-- ==== Sys2Proof/Machine/Arith.lean ====
section
/-! DEFINITION. The arithmetic primitives of R9 on unbounded integers, and the narrowing into a register. -/

namespace Sys2Proof.Machine

/-- `fdiv(a, b)`, floor division (R9, R322). Every use has a positive divisor, for which Lean's `/` on `Int` is the floor
(`Sys2Proof.Laws.fdiv_spec`). -/
def fdiv (a b : Int) : Int := a / b

/-- `clamp(x, lo, hi)` (R9). -/
def clamp (x lo hi : Int) : Int := if x < lo then lo else if hi < x then hi else x

/-- The clamp of a level to `[-ONE, ONE]` (R188, R214, R232). -/
def clampLevel (x : Int) : Int := clamp x (-one) one

/-- Writing an integer into a 17-bit signed register (R40, R41). Nothing is lost for a value in `[-65536, 65535]`. -/
def toQ15 (x : Int) : Q15 := BitVec.ofInt 17 x

/-- `elapsed(now, t0) = (now - t0) mod 2^32` (R13). -/
def elapsed (now t0 : Tick) : Nat := (now - t0).toNat

end Sys2Proof.Machine
end

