/-- Settles O15: the two steps take the same event, so they leave alike blocks, and alike blocks drive the ports alike. -/
theorem unreadVoiceFieldsAreUnobservable : Obligations.UnreadVoiceFieldsAreUnobservable := by
  intro s b h
  obtain ⟨t, c, hstep, hstep', halike⟩ : ∃ (t : State) (c : Block t.params), step s = .next t ∧
      step (s.withBlock b) = .next (t.withBlock c) ∧ t.block.Alike c := by
    cases hpending : s.pending with
    | nil => exact ⟨s, b, step_nil hpending, step_nil hpending, h⟩
    | cons e rest =>
      have hstep := step_cons hpending
      have hstep' := step_cons (s := s.withBlock b) hpending
      cases e with
      | cmd word now noise => exact ⟨_, _, hstep, hstep', h.blockExec (decode word) now noise⟩
      | pulse => exact ⟨_, _, hstep, hstep', h.blockExec .pulse s.now s.noise⟩
      | reset => exact ⟨_, _, hstep, hstep', .refl (Block.reset s.params)⟩
  exact ⟨t, c, hstep, hstep', halike, halike.outputs_eq⟩

end Sys2Proof.Machine
end

section
/-! What an instruction may read and write (10_state.md R33, R34, R36, R37, R40 to R42): the transitions of a voice, the writers of
each register, and the readers of the ports `now` and `noise_in`. -/

namespace Sys2Proof.Machine

variable {P : Params}

/-! ### Frames -/

theorem Block.SameButVoices.refl (b : Block P) : b.SameButVoices b := ⟨rfl, rfl, rfl, rfl⟩

theorem Block.SameButVoices.mapVoices (b : Block P) (f : Fin P.nv → Voice P → Voice P) : b.SameButVoices (b.mapVoices f) :=
  ⟨rfl, rfl, rfl, rfl⟩

theorem Block.SameButVoices.noteOn (b : Block P) (ch : BitVec 8) (note vel : BitVec 16) (now : Tick) :
    b.SameButVoices (b.noteOn ch note vel now) := by
  obtain hkept | ⟨c, n, -, hwritten⟩ := Block.noteOn_cases ch note vel now b
  · rw [hkept]; exact .refl b
  · rw [hwritten]; exact .mapVoices b _

theorem Block.SameButVoices.noteOff (b : Block P) (ch : BitVec 8) (note : BitVec 16) (now : Tick) :
    b.SameButVoices (b.noteOff ch note now) := by
  obtain hkept | ⟨i, -, -, hwritten⟩ := Block.noteOff_cases ch note now b
  · rw [hkept]; exact .refl b
  · rw [hwritten]; exact .mapVoices b _

theorem Block.SameButVoices.retuneOn (b : Block P) (ch : BitVec 8) (f : Voice P → Voice P) :
    b.SameButVoices (b.retuneOn ch f) := by
  rw [Block.retuneOn_eq_mapVoices]
  exact .mapVoices b _

@[simp] theorem Block.setChvol_voices (ch : BitVec 8) (volume : BitVec 16) (b : Block P) :
    (b.setChvol ch volume).voices = b.voices := by
  obtain h | ⟨c, h⟩ := Block.setChvol_cases ch volume b
  · rw [h]
  · rw [h, Block.updChan_voices]

@[simp] theorem Block.setWave_voices (ch : BitVec 8) (tag count : BitVec 16) (b : Block P) :
    (b.setWave ch tag count).voices = b.voices := by
  obtain h | ⟨c, w, h⟩ := Block.setWave_cases ch tag count b
  · rw [h]
  · rw [h, Block.updChan_voices]

/-! ### Transitions of a voice (R36) -/

/-- Voice `v` may become `w` under instruction `i` at tick `now` by the transitions of R36. -/
structure Voice.Moves (i : Instr) (now : Tick) (v w : Voice P) : Prop where
  sounding : w.sounding = true → v.sounding = true ∨ i.mnemonic = "NOTE_ON"
  releasing : w.releasing = true → v.releasing = true ∨ (v.sounding = true ∧ i.mnemonic = "NOTE_OFF")
  inactive : w.active = false → v.active = false ∨ i = .allOff ∨ ((i = .update ∨ i = .sampleTick) ∧ v.finished now = true)
  released : w.active = false → w.released = v.released

variable {i : Instr} {now : Tick} {v w : Voice P}

theorem Voice.Moves.refl (v : Voice P) : v.Moves i now v := ⟨.inl, .inl, .inl, fun _ => rfl⟩

/-- `ACTIVE` and `RELEASED` are all that a transition is about. -/
theorem Voice.Moves.of_flags_eq (h : v.Moves i now w) {w' : Voice P} (hactive : w'.active = w.active)
    (hreleased : w'.released = w.released) : v.Moves i now w' where
  sounding := by rw [Voice.sounding, hactive, hreleased]; exact h.sounding
  releasing := by rw [Voice.releasing, hactive, hreleased]; exact h.releasing
  inactive := by rw [hactive]; exact h.inactive
  released := by rw [hactive, hreleased]; exact h.released

theorem Voice.Moves.noteOn (hi : i.mnemonic = "NOTE_ON") (c : Fin P.nch) (entry : Channel) (n : Nat) (vel : BitVec 7) :
    v.Moves i now (v.noteOn c entry n vel now) where
  sounding := fun _ => .inr hi
  releasing := nofun
  inactive := nofun
  released := nofun

theorem Voice.Moves.noteOff (hi : i.mnemonic = "NOTE_OFF") (hv : v.sounding = true) : v.Moves i now (v.noteOff now) where
  sounding := fun _ => .inl hv
  releasing := fun _ => .inr ⟨hv, hi⟩
  inactive := .inl
  released := fun hoff => by
    have hoff' : v.active = false := hoff
    simp [Voice.sounding, hoff'] at hv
· · · · ·
◆ Exercise ◆
Extract from the listing above the lines between the line containing "ports alike. -/" and the line containing "obtain ⟨t, c, hstep, hstep', halike⟩", keeping both of those lines. Output nothing else.

◆ Response to the task ◆
/-- Settles O15: the two steps take the same event, so they leave alike blocks, and alike blocks drive the ports alike. -/
theorem unreadVoiceFieldsAreUnobservable : Obligations.UnreadVoiceFieldsAreUnobservable := by
  intro s b h
  obtain ⟨t, c, hstep, hstep', halike⟩ : ∃ (t : State) (c : Block t.params), step s = .next t ∧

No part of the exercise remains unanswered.